# New(er) recalls! PCV valve and fuel pressure sensor



## veedubtek (Feb 1, 2003)

Ok, not exactly recalls, but required vehicle updates. The fuel pressure sensor has been out for a little bit now, but I don't recall seeing it mentioned in here. PCV was just released this week. Looks like only 07's for the PCV and 06-07 for the sensor. I don't believe they send mailers for RVU's, so you pretty well have to go see the dealer to get them. If you'd like to know if they apply to your car, PM me your vin. Not saying I'll be really fast about responding, but I'll look it up for you as soon as I can. 

_Quote »_
THIS IS A REQUIRED VEHICLE UPDATE TECHNICAL BULLETIN (RVUTB). IT IS NOT A CAMPAIGN. PLEASE SEE THE ATTACHED DOCUMENT FOR WORK PROCEDURE AND CLAIMING INSTRUCTIONS. 


Get the PCV bulletin here
Get the fuel pressure sensor bulletin here

I replaced my sensor, but just threw the PCV valve in my toolbox, awaiting a return email from [email protected] <cough cough> and I'll probably be going that PCV route instead. 

Enjoy


----------



## MKV DarkstaR (Aug 10, 2006)

*Re: New(er) recalls! PCV valve and fuel pressure sensor (veedubtek)*

Was there anything wrong with your sensor prior to getting the new one?
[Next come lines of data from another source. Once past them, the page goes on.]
/-! `State.recvFailed` -/

@[simp] theorem State.recvFailed_lenient (e : FceError) (k : CaptureStep) : (s.recvFailed e k).lenient = s.lenient := rfl
@[simp] theorem State.recvFailed_timeout (e : FceError) (k : CaptureStep) : (s.recvFailed e k).timeout = s.timeout := rfl
@[simp] theorem State.recvFailed_cmd (e : FceError) (k : CaptureStep) : (s.recvFailed e k).cmd = s.cmd := rfl
@[simp] theorem State.recvFailed_status (e : FceError) (k : CaptureStep) : (s.recvFailed e k).status = s.status.failed .capture e (some k) := rfl
@[simp] theorem State.recvFailed_sstate (e : FceError) (k : CaptureStep) : (s.recvFailed e k).sstate = .failed := rfl
@[simp] theorem State.recvFailed_phase (e : FceError) (k : CaptureStep) : (s.recvFailed e k).phase = .send := rfl
@[simp] theorem State.recvFailed_plen (e : FceError) (k : CaptureStep) : (s.recvFailed e k).plen = s.plen := rfl
@[simp] theorem State.recvFailed_txlen (e : FceError) (k : CaptureStep) : (s.recvFailed e k).txlen = s.txlen := rfl
@[simp] theorem State.recvFailed_rxlen (e : FceError) (k : CaptureStep) : (s.recvFailed e k).rxlen = s.rxlen := rfl
@[simp] theorem State.recvFailed_mem (e : FceError) (k : CaptureStep) : (s.recvFailed e k).mem = s.mem := rfl
@[simp] theorem State.recvFailed_host (e : FceError) (k : CaptureStep) : (s.recvFailed e k).host = s.host := rfl
@[simp] theorem State.recvFailed_sendAnswers (e : FceError) (k : CaptureStep) : (s.recvFailed e k).sendAnswers = s.sendAnswers := rfl
@[simp] theorem State.recvFailed_recvAnswers (e : FceError) (k : CaptureStep) : (s.recvFailed e k).recvAnswers = s.recvAnswers := rfl
@[simp] theorem State.recvFailed_trace (e : FceError) (k : CaptureStep) : (s.recvFailed e k).trace = s.trace ++ [.recv (expectedLen k) s.timeout] := rfl
@[simp] theorem State.recvFailed_observed (e : FceError) (k : CaptureStep) : (s.recvFailed e k).observed = s.observed := rfl
@[simp] theorem State.recvFailed_freeIdx (e : FceError) (k : CaptureStep) : (s.recvFailed e k).freeIdx = s.freeIdx := rfl

/-! Fields whose new value depends on the operation or the step -/

@[simp] theorem State.raiseError_capture_sstate (e : FceError) (k : Option CaptureStep) :
    (s.raiseError .capture e k).sstate = .failed := rfl
@[simp] theorem State.raiseError_capture_phase (e : FceError) (k : Option CaptureStep) :
    (s.raiseError .capture e k).phase = .send := rfl
@[simp] theorem State.raiseError_enc (e : FceError) (k : Option CaptureStep) :
    s.raiseError .enc e k = { s with status := s.status.failed .enc e k } := rfl
@[simp] theorem State.raiseError_ack (e : FceError) (k : Option CaptureStep) :
    s.raiseError .ack e k = { s with status := s.status.failed .ack e k } := rfl
@[simp] theorem State.raiseError_img (e : FceError) (k : Option CaptureStep) :
    s.raiseError .img e k = { s with status := s.status.failed .img e k } := rfl
@[simp] theorem State.sent_sstate_four : (s.sent .four).sstate = .imageRequested := rfl
theorem State.sent_sstate_of_ne {k : CaptureStep} (h : k ≠ .four) : (s.sent k).sstate = s.sstate := by
  cases k <;> first | rfl | exact absurd rfl h

/-! `Status` -/

variable (st : Status) (op : Operation) (e : FceError) (k : Option CaptureStep)

@[simp] theorem Status.completed_busy : st.completed.busy = false := rfl
@[simp] theorem Status.completed_result : st.completed.result = .ok := rfl
@[simp] theorem Status.completed_errStep : st.completed.errStep = none := rfl
@[simp] theorem Status.completed_txValid : st.completed.txValid = st.txValid := rfl
@[simp] theorem Status.completed_imgValid : st.completed.imgValid = st.imgValid := rfl
@[simp] theorem Status.failed_busy : (st.failed op e k).busy = false := by cases op <;> rfl
@[simp] theorem Status.failed_result : (st.failed op e k).result = .err e := by cases op <;> rfl
@[simp] theorem Status.failed_errStep : (st.failed op e k).errStep = k := by cases op <;> rfl
@[simp] theorem Status.failed_enc_txValid : (st.failed .enc e k).txValid = false := rfl
@[simp] theorem Status.failed_enc_imgValid : (st.failed .enc e k).imgValid = st.imgValid := rfl
@[simp] theorem Status.failed_ack_txValid : (st.failed .ack e k).txValid = st.txValid := rfl
@[simp] theorem Status.failed_ack_imgValid : (st.failed .ack e k).imgValid = st.imgValid := rfl
@[simp] theorem Status.failed_img_txValid : (st.failed .img e k).txValid = st.txValid := rfl
@[simp] theorem Status.failed_img_imgValid : (st.failed .img e k).imgValid = false := rfl
@[simp] theorem Status.failed_capture_txValid : (st.failed .capture e k).txValid = st.txValid := rfl
@[simp] theorem Status.failed_capture_imgValid : (st.failed .capture e k).imgValid = false := rfl
@[simp] theorem Status.capturing_busy : st.capturing.busy = true := rfl
@[simp] theorem Status.capturing_result : st.capturing.result = st.result := rfl
@[simp] theorem Status.capturing_errStep : st.capturing.errStep = st.errStep := rfl
@[simp] theorem Status.capturing_txValid : st.capturing.txValid = st.txValid := rfl
@[simp] theorem Status.capturing_imgValid : st.capturing.imgValid = false := rfl

end Sys2Proof.Machine
end

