-- ==== Sys2Proof/Tests/Slice0.lean ====
section
/-! SUPPORT. Tests whose expected results are the spec's (R85, R90, 95_test_vectors.md V, S and P), and for every
obligation with hypotheses a witness that meets them. -/

namespace Sys2Proof.Tests

open Sys2Proof Sys2Proof.Machine

/-! ## Helpers -/

/-- A field of the next state; `none` where the step stopped. -/
def field {α : Type} (f : State → α) : StepOutcome → Option α
  | .next s => some (f s)
  | .fault _ => none
  | .refused _ => none

def faultOf : StepOutcome → Option Fault
  | .fault e => some e
  | .next _ => none
  | .refused _ => none

def refusalOf : StepOutcome → Option Refusal
  | .refused e => some e
  | .next _ => none
  | .fault _ => none

def zeros (n : Nat) : List Byte := List.replicate n 0#8

@[simp] theorem zeros_length (n : Nat) : (zeros n).length = n := List.length_replicate

theorem zeros_get {n i : Nat} (h : i < n) : (zeros n)[i]? = some 0#8 := by
  rw [zeros, List.getElem?_replicate, if_pos h]

/-- After reset, with a payload in `PBUF` and `PLEN`. -/
def withPayload (p : List Byte) : State := State.reset.presentPayload p

/-- After reset, with a response in `RXBUF` and `RXLEN`. -/
def withResponse (r : List Byte) : State := State.reset.storeResponse r

/-- A running CAPTURE at a position of R161, reached from reset. -/
def runningAt (q : SState) (ph : Phase) : State :=
  { State.reset with
    cmd := 3#2, status := State.reset.status.capturing, sstate := q, phase := ph,
    trace := (fullTrace 1000#32).take (callsMade q ph) }

/-- After reset, with a raster of zeros in `IMGBUF`. -/
def withRaster : State := State.reset.writeRaster (zeros 10240)

/-- After reset, with the host's next event. -/
def withEvent (e : HostEvent) : State := { State.reset with host := [e] }

/-! ## WellFormed: each check refuses an ill-formed term, and takes the terms at its bounds -/

theorem test_empty_payload_is_ill_formed : (Instr.cmdFrame []).wellFormed = false := by decide

theorem test_payload_of_256_is_ill_formed : (Instr.cmdFrame (zeros 256)).wellFormed = false := by
  simp [Instr.wellFormed, payloadOk]

theorem test_fixed_payloads_are_not_the_generic_row :
    (fixedPayloads.map (fun p => (Instr.cmdFrame p).wellFormed)) = [false, false, false, false] := by decide

theorem test_ack_of_six_is_ill_formed : (Instr.ackResp (zeros 6)).wellFormed = false := by decide

theorem test_ack_of_eight_is_ill_formed : (Instr.ackResp (zeros 8)).wellFormed = false := by decide

theorem test_image_header_of_three_is_ill_formed :
    (Instr.imgResp (zeros 3) (zeros 10240) (zeros 2)).wellFormed = false := by simp [Instr.wellFormed]

theorem test_image_of_5119_pixels_is_ill_formed :
    (Instr.imgResp (zeros 4) (zeros 10238) (zeros 2)).wellFormed = false := by simp [Instr.wellFormed]

theorem test_image_trailer_of_one_is_ill_formed :
    (Instr.imgResp (zeros 4) (zeros 10240) (zeros 1)).wellFormed = false := by simp [Instr.wellFormed]

theorem test_raster_of_10241_is_ill_formed : (Instr.sensorFrame (zeros 10241)).wellFormed = false := by
  simp [Instr.wellFormed]

/-- Also the witness of `DecodeOfEncodeIsTheInstruction`, at the bounds of every format. -/
theorem witness_DecodeOfEncodeIsTheInstruction :
    (Instr.cmdFrame [0x00#8]).wellFormed = true ∧ (Instr.ackResp (zeros 7)).wellFormed = true ∧
    (Instr.imgResp (zeros 4) (zeros 10240) (zeros 2)).wellFormed = true ∧
    (Instr.sensorFrame (zeros 10240)).wellFormed = true ∧ Instr.enc.wellFormed = true ∧
    Instr.requestImage.wellFormed = true := by
  refine ⟨by decide, by decide, by simp [Instr.wellFormed], by simp [Instr.wellFormed], rfl, rfl⟩

theorem witness_DecodeOfEncodeIsTheInstruction_longest_payload : (Instr.cmdFrame (zeros 255)).wellFormed = true := by
  have hf : ∀ p ∈ fixedPayloads, p.length ≤ 4 := by decide
  have hn : zeros 255 ∉ fixedPayloads := fun h => by
    have := hf _ h
    rw [zeros_length] at this
    omega
  simp [Instr.wellFormed, payloadOk, hn]

/-! ## Decode: words written out from R85, R90 and the vectors -/

theorem test_decode_ops :
    decode .op [0x00#8] = .ok .enc ∧ decode .op [0x01#8] = .ok .ack ∧ decode .op [0x02#8] = .ok .img ∧
    decode .op [0x03#8] = .ok .capture := by decide

theorem test_decode_status_check :
    decode .cf [0x02#8, 0x00#8, 0x04#8, 0x37#8, 0x01#8, 0x01#8, 0x01#8, 0x32#8] = .ok .statusCheck := by decide

theorem test_decode_prepare_sensor :
    decode .cf [0x02#8, 0x00#8, 0x03#8, 0x80#8, 0x02#8, 0x01#8, 0x80#8] = .ok .prepareSensor := by decide

theorem test_decode_trigger_capture :
    decode .cf [0x02#8, 0x00#8, 0x03#8, 0x82#8, 0x73#8, 0x01#8, 0xF3#8] = .ok .triggerCapture := by decide

theorem test_decode_request_image : decode .cf [0x02#8, 0x00#8, 0x01#8, 0x81#8, 0x80#8] = .ok .requestImage := by decide

/-- V13. -/
theorem test_decode_cmd_frame :
    decode .cf [0x02#8, 0x00#8, 0x04#8, 0x12#8, 0x34#8, 0x56#8, 0x78#8, 0x0C#8] =
      .ok (.cmdFrame [0x12#8, 0x34#8, 0x56#8, 0x78#8]) := by decide

/-- V22: seven bytes that are a command frame are an acknowledgement where one is expected. -/
theorem test_decode_ack_response :
    decode .ar [0x02#8, 0x00#8, 0x03#8, 0x80#8, 0x02#8, 0x01#8, 0x80#8] =
      .ok (.ackResp [0x02#8, 0x00#8, 0x03#8, 0x80#8, 0x02#8, 0x01#8, 0x80#8]) := by decide

/-- V31. -/
theorem test_decode_image_response :
    decode .ir ([0xDE#8, 0xAD#8, 0xBE#8, 0xEF#8] ++ zeros 10240 ++ [0xCA#8, 0xFE#8]) =
      .ok (.imgResp [0xDE#8, 0xAD#8, 0xBE#8, 0xEF#8] (zeros 10240) [0xCA#8, 0xFE#8]) := by
  have h : ([0xDE#8, 0xAD#8, 0xBE#8, 0xEF#8] ++ zeros 10240 ++ [0xCA#8, 0xFE#8]).length = 10246 := by simp
  have hz : (zeros 10240).length = 10240 := zeros_length _
  have h4 : ∀ x : List Byte, ([0xDE#8, 0xAD#8, 0xBE#8, 0xEF#8] ++ x).take 4 = [0xDE#8, 0xAD#8, 0xBE#8, 0xEF#8] ∧
      ([0xDE#8, 0xAD#8, 0xBE#8, 0xEF#8] ++ x).drop 4 = x := fun x => ⟨rfl, rfl⟩
  simp only [decode]
  rw [decodeImgResp, if_pos h]
  simp only [Config.imgHdrLen, Config.rasterLen, List.append_assoc]
  rw [← List.drop_drop, (h4 _).1, (h4 _).2, List.take_left' hz, List.drop_left' hz]

theorem test_decode_sensor_frame : decode .sf (zeros 10240) = .ok (.sensorFrame (zeros 10240)) := by
  simp [decode, decodeSensorFrame]

/-- Words that are no instruction, each by its reason (R31, R85, R93, R96, R82, R83, R84; C1 for the checksum 0x30). -/
theorem test_decode_rejects_by_name :
    decode .op [] = .error .opLength ∧ decode .op [0x04#8] = .error .opRange ∧
    decode .cf [0x02#8, 0x00#8] = .error .frameTooShort ∧
    decode .cf [0x03#8, 0x00#8, 0x01#8, 0x81#8, 0x80#8] = .error .badHdr0 ∧
    decode .cf [0x02#8, 0x01#8, 0x01#8, 0x81#8, 0x80#8] = .error .badHdr1 ∧
    decode .cf [0x02#8, 0x00#8, 0x00#8, 0x00#8] = .error .lenZero ∧
    decode .cf [0x02#8, 0x00#8, 0x02#8, 0x81#8, 0x80#8] = .error .lenMismatch ∧
    decode .cf [0x02#8, 0x00#8, 0x04#8, 0x37#8, 0x01#8, 0x01#8, 0x01#8, 0x30#8] = .error .badChecksum ∧
    decode .ar (zeros 6) = .error .ackLength ∧ decode .ir (zeros 7) = .error .imageLength ∧
    decode .sf (zeros 7) = .error .rasterLength := by decide

/-- The rows as the table numbers their bits: the first byte is the lowest. -/
theorem test_table_words :
    decodeTableWord 8 3 = some .capture ∧ decodeTableWord 64 0x3201010137040002 = some .statusCheck ∧
    decodeTableWord 56 0x80010280030002 = some .prepareSensor ∧ decodeTableWord 40 0x8081010002 = some .requestImage ∧
    decodeTableWord 56 0x07060504030201 =
      some (.ackResp [0x01#8, 0x02#8, 0x03#8, 0x04#8, 0x05#8, 0x06#8, 0x07#8]) ∧
    decodeTableWord 16 0x0002 = none := by decide

/-- A placed word is the next instruction run: V1 through `withFetchWord`. -/
theorem test_placed_word_runs :
    field (fun t => (t.txlen, t.mem.read? .txbuf 0 8)) (step (State.reset.withFetchWord 64 0x3201010137040002)) =
      some (8#9, some [0x02#8, 0x00#8, 0x04#8, 0x37#8, 0x01#8, 0x01#8, 0x01#8, 0x32#8]) := by decide

/-! ## One step of each instruction -/

/-- V13; `STATUS = 0x082` as P5 row 2. -/
theorem test_enc_frame :
    field (fun t => (t.status.word, t.mem.read? .txbuf 0 8)) (exec .enc (withPayload [0x12#8, 0x34#8, 0x56#8, 0x78#8])) =
      some (0x082#9, some [0x02#8, 0x00#8, 0x04#8, 0x12#8, 0x34#8, 0x56#8, 0x78#8, 0x0C#8]) := by decide

/-- V17: `RESULT = 2`, `TX_VALID = 0`. -/
theorem test_enc_empty : field (·.status.word) (exec .enc (withPayload [])) = some 0x004#9 := by decide

/-- V22. -/
theorem test_ack_seven :
    field (·.status.word) (exec .ack (withResponse [0x02#8, 0x00#8, 0x03#8, 0x80#8, 0x02#8, 0x01#8, 0x80#8])) =
      some 0x002#9 := by decide

/-- V26. -/
theorem test_ack_eight : field (·.status.word) (exec .ack (withResponse (zeros 8))) = some 0x008#9 := by decide

/-- P7: `IMG` right after reset is `TruncatedFrame`, and no byte is read. -/
theorem test_img_strict_empty : field (·.status.word) (exec .img State.reset) = some 0x00A#9 := by decide

/-- V48, `up(7)` lenient: pixel 0 copied, the odd byte not, `RESULT = OK`, `IMG_VALID = 1`. -/
theorem test_img_lenient_seven :
    field (fun t => (t.status.word, t.mem.read? .imgbuf 0 4))
        (exec .img { withResponse [0x01#8, 0x02#8, 0x03#8, 0x04#8, 0x05#8, 0x06#8, 0x07#8] with lenient := true }) =
      some (0x102#9, some [0x05#8, 0x06#8, 0x00#8, 0x00#8]) := by decide

/-- R171: `BUSY` set, `SSTATE` 0 again after an earlier session failed. -/
theorem test_capture_starts :
    field (fun t => (t.status.word, t.sstate, t.cmd)) (exec .capture { State.reset with sstate := .failed }) =
      some (0x001#9, .idle, 3#2) := by decide

/-- V8. -/
theorem test_cmd_frame :
    field (fun t => (t.status.word, t.mem.read? .txbuf 0 6)) (exec (.cmdFrame [0x02#8, 0x00#8]) State.reset) =
      some (0x082#9, some [0x02#8, 0x00#8, 0x02#8, 0x02#8, 0x00#8, 0x00#8]) := by decide

/-- P4: the device is gone before the first send. -/
theorem test_status_check_send_error :
    field (fun t => (t.status.word, t.sstate, t.trace))
        (exec .statusCheck { runningAt .idle .send with sendAnswers := [.error] }) =
      some (0x09C#9, .failed,
        [.send [0x02#8, 0x00#8, 0x04#8, 0x37#8, 0x01#8, 0x01#8, 0x01#8, 0x32#8]]) := by decide

/-- P2, first half of step 2. -/
theorem test_prepare_sensor_sent :
    field (fun t => (t.sstate, t.phase, t.mem.read? .txbuf 0 7))
        (exec .prepareSensor { runningAt .statusChecked .send with sendAnswers := [.ok] }) =
      some (.statusChecked, .recv, some [0x02#8, 0x00#8, 0x03#8, 0x80#8, 0x02#8, 0x01#8, 0x80#8]) := by decide

/-- V3. -/
theorem test_trigger_capture_frame :
    field (fun t => (t.txlen, t.mem.read? .txbuf 0 7)) (exec .triggerCapture State.reset) =
      some (7#9, some [0x02#8, 0x00#8, 0x03#8, 0x82#8, 0x73#8, 0x01#8, 0xF3#8]) := by decide

/-- R161: the fourth send answered `Ok` requests the image. -/
theorem test_request_image_sent :
    field (fun t => (t.sstate, t.phase)) (exec .requestImage { runningAt .captureTriggered .send with sendAnswers := [.ok] }) =
      some (.imageRequested, .recv) := by decide

/-- A frame out of its turn is refused. -/
theorem test_request_image_out_of_turn :
    refusalOf (exec .requestImage (runningAt .idle .send)) = some .notAtThisStep := by decide

/-- P1: the first acknowledgement. -/
theorem test_ack_response_advances :
    field (fun t => (t.sstate, t.phase, t.rxlen)) (exec (.ackResp (zeros 7)) (runningAt .idle .recv)) =
      some (.statusChecked, .send, 7#14) := by decide

/-- V64: six bytes of data at step 1. -/
theorem test_short_data_fails :
    field (fun t => (t.sstate, t.status.result, t.status.errStep))
        (step { runningAt .idle .recv with recvAnswers := [.data (zeros 6)] }) =
      some (.failed, .err .shortResponse, some .one) := by decide

/-- V31 issued by the host: pixel bytes all zero. -/
theorem test_image_response_unpacked :
    ∃ t, exec (.imgResp [0xDE#8, 0xAD#8, 0xBE#8, 0xEF#8] (zeros 10240) [0xCA#8, 0xFE#8]) State.reset = .next t ∧
      t.mem.read? .imgbuf 0 10240 = some (zeros 10240) := by
  refine ⟨_, (by
    simp only [exec, execImgResp]
    rw [if_neg (by decide), unpackOperand_storeResponse, if_neg (by simp)]), ?_⟩
  rw [State.completeOp_mem, writeRaster_read, unpackImage_complete rfl (zeros_length _) rfl]

/-- The raster is handed over; P7: without one it is refused. -/
theorem test_sensor_frame_handed_over :
    exec (.sensorFrame (zeros 10240)) withRaster = .next { withRaster with observed := some (.raster (zeros 10240)) } := by
  have h : withRaster.raster? = some (zeros 10240) := by
    simp only [withRaster, State.raster?, State.writeRaster_status, State.writeRaster_mem, if_true]
    exact Memory.read?_write_all (zeros_length _)
  simp only [exec, execSensorFrame, (sameRaster_iff _ _).mpr h, if_true]
  rfl

theorem test_sensor_frame_without_a_raster : refusalOf (exec (.sensorFrame []) State.reset) = some .noRaster := by decide

/-- P7: an IMG of bytes that hold no value faults. -/
theorem test_unwritten_response_faults :
    faultOf (exec .img { State.reset with rxlen := 10246#14 }) = some (.noValue .rxbuf) := by decide

/-- R51, U16: a host write outside `IMGBUF` faults, while a CAPTURE runs too; R26: inside it there is nothing to write. -/
theorem test_host_write_of_the_raster :
    faultOf (step { runningAt .idle .send with host := [.write (.buffer .imgbuf 10240 [0x81#8])] }) =
      some (.outOfBounds .imgbuf) ∧
    field (·.mem) (step (withEvent (.write (.buffer .imgbuf 10239 [0x81#8])))) = some Memory.blank := by decide

/-! ## Witnesses: for every obligation with hypotheses, inputs that meet them, each clause at the bounds of its range -/

/-- A stored response of zeros reads back anywhere inside it. -/
theorem response_read (n j m : Nat) (h : j + m ≤ min n 10246) :
    (withResponse (zeros n)).mem.read? .rxbuf j m = some (zeros m) := by
  rw [withResponse, State.storeResponse_mem, Memory.read?_write_zero _ _ _ _ _ (by
    rw [List.length_take, zeros_length, Space.size_rxbuf]; omega)]
  simp only [zeros, List.take_replicate, List.drop_replicate, Space.size_rxbuf]
  congr 2
  omega

theorem response_rxlen (n : Nat) (h : n ≤ 16383) : (withResponse (zeros n)).rxlen.toNat = n := by
  rw [withResponse, State.storeResponse_rxlen, saturate14_toNat, zeros_length]
  omega

theorem payload_read (n : Nat) (h : n ≤ 255) : (withPayload (zeros n)).mem.read? .pbuf 0 n = some (zeros n) := by
  rw [withPayload, State.presentPayload_mem, take_pbuf (by rw [zeros_length]; exact h)]
  exact Memory.read?_write_all (zeros_length n)

theorem payload_plen (n : Nat) (h : n ≤ 511) : (withPayload (zeros n)).plen.toNat = n := by
  rw [withPayload, State.presentPayload_plen, saturate9_toNat, zeros_length]
  omega
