/-- The transactions of a store (R118, R121, R124, R127, R130, R133). -/
def State.storeOps (s : State) (m : MemOperand) (v : Byte) : List BusOp :=
  leadIn true m s.cpu s.peek ++ [.write (s.address m) v]

/-- The transactions of a read-modify-write: the read, the dummy write of the byte read, the write of the result (R119, R122,
R125, R128, R131, R134). -/
def State.rmwOps (s : State) (m : MemOperand) (r : Byte) : List BusOp :=
  leadIn true m s.cpu s.peek ++
    [.read (s.address m), .write (s.address m) (s.operand (.mem m)), .write (s.address m) r]

/-- The read column of R145. -/
def readCycles (m : MemOperand) (c : Cpu) (rd : Word → Byte) : Nat :=
  match m with
  | .zp _ => 3
  | .zpx _ | .zpy _ | .abs _ => 4
  | .absx _ | .absy _ => if pageCross m c rd then 5 else 4
  | .indx _ => 6
  | .indy _ => if pageCross m c rd then 6 else 5

/-- The read column, the immediate form with it. -/
def operandCycles (m : ReadOperand) (c : Cpu) (rd : Word → Byte) : Nat :=
  match m with
  | .imm _ => 2
  | .mem m => readCycles m c rd

/-- The write column of R145. -/
def writeCycles : MemOperand → Nat
  | .zp _ => 3
  | .zpx _ | .zpy _ | .abs _ => 4
  | .absx _ | .absy _ => 5
  | .indx _ | .indy _ => 6

/-- The RMW column of R145. -/
def rmwCycles : MemOperand → Nat
  | .zp _ => 5
  | .zpx _ | .zpy _ | .abs _ => 6
  | .absx _ | .absy _ => 7
  | .indx _ | .indy _ => 8

/-- A shift on the accumulator takes two cycles (R115). -/
def shiftCycles : ShiftOperand → Nat
  | .acc => 2
  | .mem m => rmwCycles m

/-- The REL row of R145: 2 not taken, 3 taken, 4 taken with page cross. -/
def branchCycles (taken : Bool) (next : Word) (r : Byte) : Nat :=
  if taken then (if branchCrosses next r then 4 else 3) else 2

/-- The documented cycle table, R145 (and 93 U1 to U9 for the unlisted opcodes): the cycles of an instruction at `PC` of
`c`, memory read through `rd`. -/
def cycleCount (i : Instr) (c : Cpu) (rd : Word → Byte) : Nat :=
  match i with
  | .lda m | .ldx m | .ldy m | .adc m | .sbc m | .and m | .ora m | .eor m | .cmp m | .cpx m | .cpy m => operandCycles m c rd
  | .bit m | .lax m => readCycles m c rd
  | .sta m | .stx m | .sty m | .sax m => writeCycles m
  | .inc m | .dec m | .dcp m | .isc m | .slo m | .rla m | .sre m | .rra m => rmwCycles m
  | .asl m | .lsr m | .rol m | .ror m => shiftCycles m
  | .tax | .tay | .txa | .tya | .tsx | .txs | .inx | .iny | .dex | .dey
  | .clc | .sec | .cli | .sei | .clv | .cld | .sed | .nop | .nopImp _ => 2
  | .anc _ _ | .alr _ | .arr _ | .axs _ | .nopImm _ _ | .xaa _ | .lxa _ | .usbc _ => 2
  | .nopZp _ z => readCycles (.zp z) c rd
  | .nopZpx _ z => readCycles (.zpx z) c rd
  | .nopAbs w => readCycles (.abs w) c rd
  | .nopAbsx _ w => readCycles (.absx w) c rd
  | .jmp _ => 3
  | .jmpInd _ => 5
  | .jsr _ | .rts | .rti => 6
  | .bpl r => branchCycles (!c.p.n) (c.pc + 2) r
  | .bmi r => branchCycles c.p.n (c.pc + 2) r
  | .bvc r => branchCycles (!c.p.v) (c.pc + 2) r
  | .bvs r => branchCycles c.p.v (c.pc + 2) r
  | .bcc r => branchCycles (!c.p.c) (c.pc + 2) r
  | .bcs r => branchCycles c.p.c (c.pc + 2) r
  | .bne r => branchCycles (!c.p.z) (c.pc + 2) r
  | .beq r => branchCycles c.p.z (c.pc + 2) r
  | .pha | .php => 3
  | .pla | .plp => 4
  | .brk => 7
  | .kil _ => 1
  | .ahxIndy z => writeCycles (.indy z)
  | .ahxAbsy w | .shx w | .tas w => writeCycles (.absy w)
  | .shy w => writeCycles (.absx w)
  | .las w => readCycles (.absy w) c rd

end Sys2Proof.Machine
end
Or did you have it replaced for a piece of mind?


----------



## slowerthanu (Sep 25, 2008)

*Re: New(er) recalls! PCV valve and fuel pressure sensor (MKV DarkstaR)*

Cool, I'll check my VIN today and bug the dealer


----------



## veedubtek (Feb 1, 2003)

*Re: New(er) recalls! PCV valve and fuel pressure sensor (MKV DarkstaR)*


_Quote, originally posted by *MKV DarkstaR* »_Was there anything wrong with your sensor prior to getting the new one? Or did you have it replaced for a piece of mind?


Nope...I've honestly never seen any car with a bad one, but I'll take a free "upgraded" part any day.

__
Image uploading. Refresh page to view


----------



## Uber-A3 (Feb 23, 2002)

*Re: New(er) recalls! PCV valve and fuel pressure sensor (veedubtek)*


_Quote, originally posted by *veedubtek* »_

Nope...I've honestly never seen any car with a bad one, but I'll take a free "upgraded" part any day.

__
Image uploading. Refresh page to view










I know of about 15 that have been replaced.


----------



## veedubtek (Feb 1, 2003)

*Re: New(er) recalls! PCV valve and fuel pressure sensor (BlownM3)*


_Quote, originally posted by *BlownM3* »_
I know of about 15 that have been replaced.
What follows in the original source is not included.